### Dataset excerpts ###

-- ==== Sys2Proof/Machine/Flags.lean ====
section
/-! DEFINITION. The `STATUS` word, the diagnostic stream and the checks at the end of a dispatch: every flag computation
of the spec (10_state.md R30, R37; 40_walker_dispatch.md R125; 60_exceptions.md R265 to R268). -/

namespace Sys2Proof.Machine

/-- The ten defined bits of `STATUS` (10_state.md R30). -/
inductive Flag where
  | busy | done | fail | early | cfgErr | payOvr | wcOob | wrOob | srcOob | remNeg
deriving DecidableEq, Repr

/-- The bit number of a flag (10_state.md R30). -/
def Flag.bit : Flag → Nat
  | .busy => 0 | .done => 1 | .fail => 2 | .early => 3 | .cfgErr => 4
  | .payOvr => 5 | .wcOob => 6 | .wrOob => 7 | .srcOob => 8 | .remNeg => 9

/-- The value of a flag. -/
def State.flag (s : State) (f : Flag) : Bool := s.status.getLsbD f.bit

/-- Set one flag, leaving the other bits alone. -/
def State.setFlag (s : State) (f : Flag) : State :=
  { s with status := s.status ||| BitVec.twoPow 10 f.bit }

/-- Clear one flag, leaving the other bits alone. -/
def State.clearFlag (s : State) (f : Flag) : State :=
  { s with status := s.status &&& ~~~ BitVec.twoPow 10 f.bit }

/-- The completion line: `irq = STATUS.DONE or STATUS.FAIL` (10_state.md R37, 60_exceptions.md R272). -/
def State.irq (s : State) : Bool := s.flag .done || s.flag .fail

/-- `W`, `H`: the values of `WIDTH` and `HEIGHT` (00_scope.md R5). -/
def State.w (s : State) : Nat := s.width.toNat
@[inherit_doc State.w] def State.h (s : State) : Nat := s.height.toNat

/-- `NBX`, blocks per block-row (00_scope.md R5). -/
def State.nbx (s : State) : Nat := s.w / 8

/-- `NBY`, block-rows (00_scope.md R5). -/
def State.nby (s : State) : Nat := s.h / 8

/-- `FRAME`, the size of a frame buffer in bytes (00_scope.md R5). -/
def State.frame (s : State) : Nat := s.w * s.h

/-- `MAPLEN`, the length of the opcode map in bytes (00_scope.md R5). -/
def State.mapLen (s : State) : Nat := s.nbx * s.nby / 2

/-- Legal configuration (10_state.md R24). -/
def State.legal (s : State) : Bool :=
  s.w != 0 && s.w % 16 == 0 && s.h != 0 && s.h % 8 == 0

/-- The `kind` field of a record as the 2-bit code (60_exceptions.md R266). -/
def DiagKind.code : DiagKind → BitVec 2
  | .wrOob => 1 | .srcOob => 2 | .wcOob => 3

/-- `diag(kind, op, BX, BY, WC)`: append one record (60_exceptions.md R265, R266). -/
def State.emit (s : State) (kind : DiagKind) (op : Nibble) : State :=
  { s with diag := s.diag ++ [⟨kind, op, s.blockX, s.blockY, s.wc⟩] }

/-- R267, first line: the `WR_OOB` diagnostic. -/
def noteWrOob (op : Nibble) (s : State) : State :=
  if s.wrOob then (s.setFlag .wrOob).emit .wrOob op else s

/-- R267, second line: the `SRC_OOB` diagnostic. -/
def noteSrcOob (op : Nibble) (s : State) : State :=
  if s.srcOob then (s.setFlag .srcOob).emit .srcOob op else s

/-- R267, third line, and 40_walker_dispatch.md R125: the informational flag `REM_NEG`. -/
def noteRemNeg (s : State) : State :=
  if s.dr < 0 then s.setFlag .remNeg else s

/-- R268: the write-cursor bounds check. -/
def noteWcOob (op : Nibble) (s : State) : State :=
  if s.frame ≤ s.wc then (s.setFlag .wcOob).emit .wcOob op else s

/-- The end-of-dispatch diagnostics in the order of R267 and R269. -/
def endOfBody (op : Nibble) (s : State) : State :=
  noteRemNeg (noteSrcOob op (noteWrOob op s))

/-- The early end of a frame (40_walker_dispatch.md R128): no write-cursor check, no walker advance. -/
def endEarly (s : State) : State :=
  ((s.setFlag .early).setFlag .done).clearFlag .busy

/-- The normal end of a frame (40_walker_dispatch.md R127). -/
def endNormal (s : State) : State :=
  (s.setFlag .done).clearFlag .busy

end Sys2Proof.Machine
end

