-- ==== Sys2Proof/Machine/Memory.lean ====
section
/-! DEFINITION. Memory as a list of cells: reading and writing one byte, and the canonical form. Only single-byte
accesses exist (20_memory.md R70 to R72). -/

namespace Sys2Proof.Machine

/-- The byte listed at an index, if the index was ever written. -/
def Memory.find : Memory → Nat → Option Byte
  | [], _ => none
  | (b, v) :: rest, a => if a = b then some v else Memory.find rest a

/-- Write one byte: the entry of the index takes the value, or a new entry is put in its place in the order. -/
def Memory.write : Memory → Nat → Byte → Memory
  | [], a, v => [(a, v)]
  | (b, w) :: rest, a, v =>
    if a < b then (a, v) :: (b, w) :: rest
    else if a = b then (a, v) :: rest
    else (b, w) :: Memory.write rest a v

/-- What an index reads as: the last value written to it (20_memory.md R72), and where nobody has written it the free
value of 93_implementation_defined.md U1 (log entry 1). -/
def Memory.read (powerUp : Nat) (space : Space) (m : Memory) (a : Nat) : Byte :=
  (Memory.find m a).getD (Config.unwrittenByte powerUp space a)

/-- Every index of a space is below this bound, whatever the configuration (00_scope.md R5; log entry 7). -/
def spaceBound : Nat := 2 ^ 32

/-- The indices rise strictly, all from `low` on and below the bound of every space. -/
def Memory.wfFrom (low : Nat) : Memory → Bool
  | [] => true
  | (a, _) :: rest => decide (low ≤ a) && decide (a < spaceBound) && Memory.wfFrom (a + 1) rest

/-- The canonical form: indices strictly rising, each at most once, each below the bound of every space. An unlisted
index has no byte of its own, so no entry can equal what it reads as (log entry 1). -/
def Memory.wf (m : Memory) : Bool := Memory.wfFrom 0 m

end Sys2Proof.Machine
end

###

● What you should do:
Above are the records; repeat exactly the lines from the one holding "if s.dr < 0 then s.setFlag .remNeg else s" down to the one holding "walker advance. -/", end lines included.

● Reply to the exercise:
  if s.dr < 0 then s.setFlag .remNeg else s

/-- R268: the write-cursor bounds check. -/
def noteWcOob (op : Nibble) (s : State) : State :=
  if s.frame ≤ s.wc then (s.setFlag .wcOob).emit .wcOob op else s

/-- The end-of-dispatch diagnostics in the order of R267 and R269. -/
def endOfBody (op : Nibble) (s : State) : State :=
  noteRemNeg (noteSrcOob op (noteWrOob op s))

/-- The early end of a frame (40_walker_dispatch.md R128): no write-cursor check, no walker advance. -/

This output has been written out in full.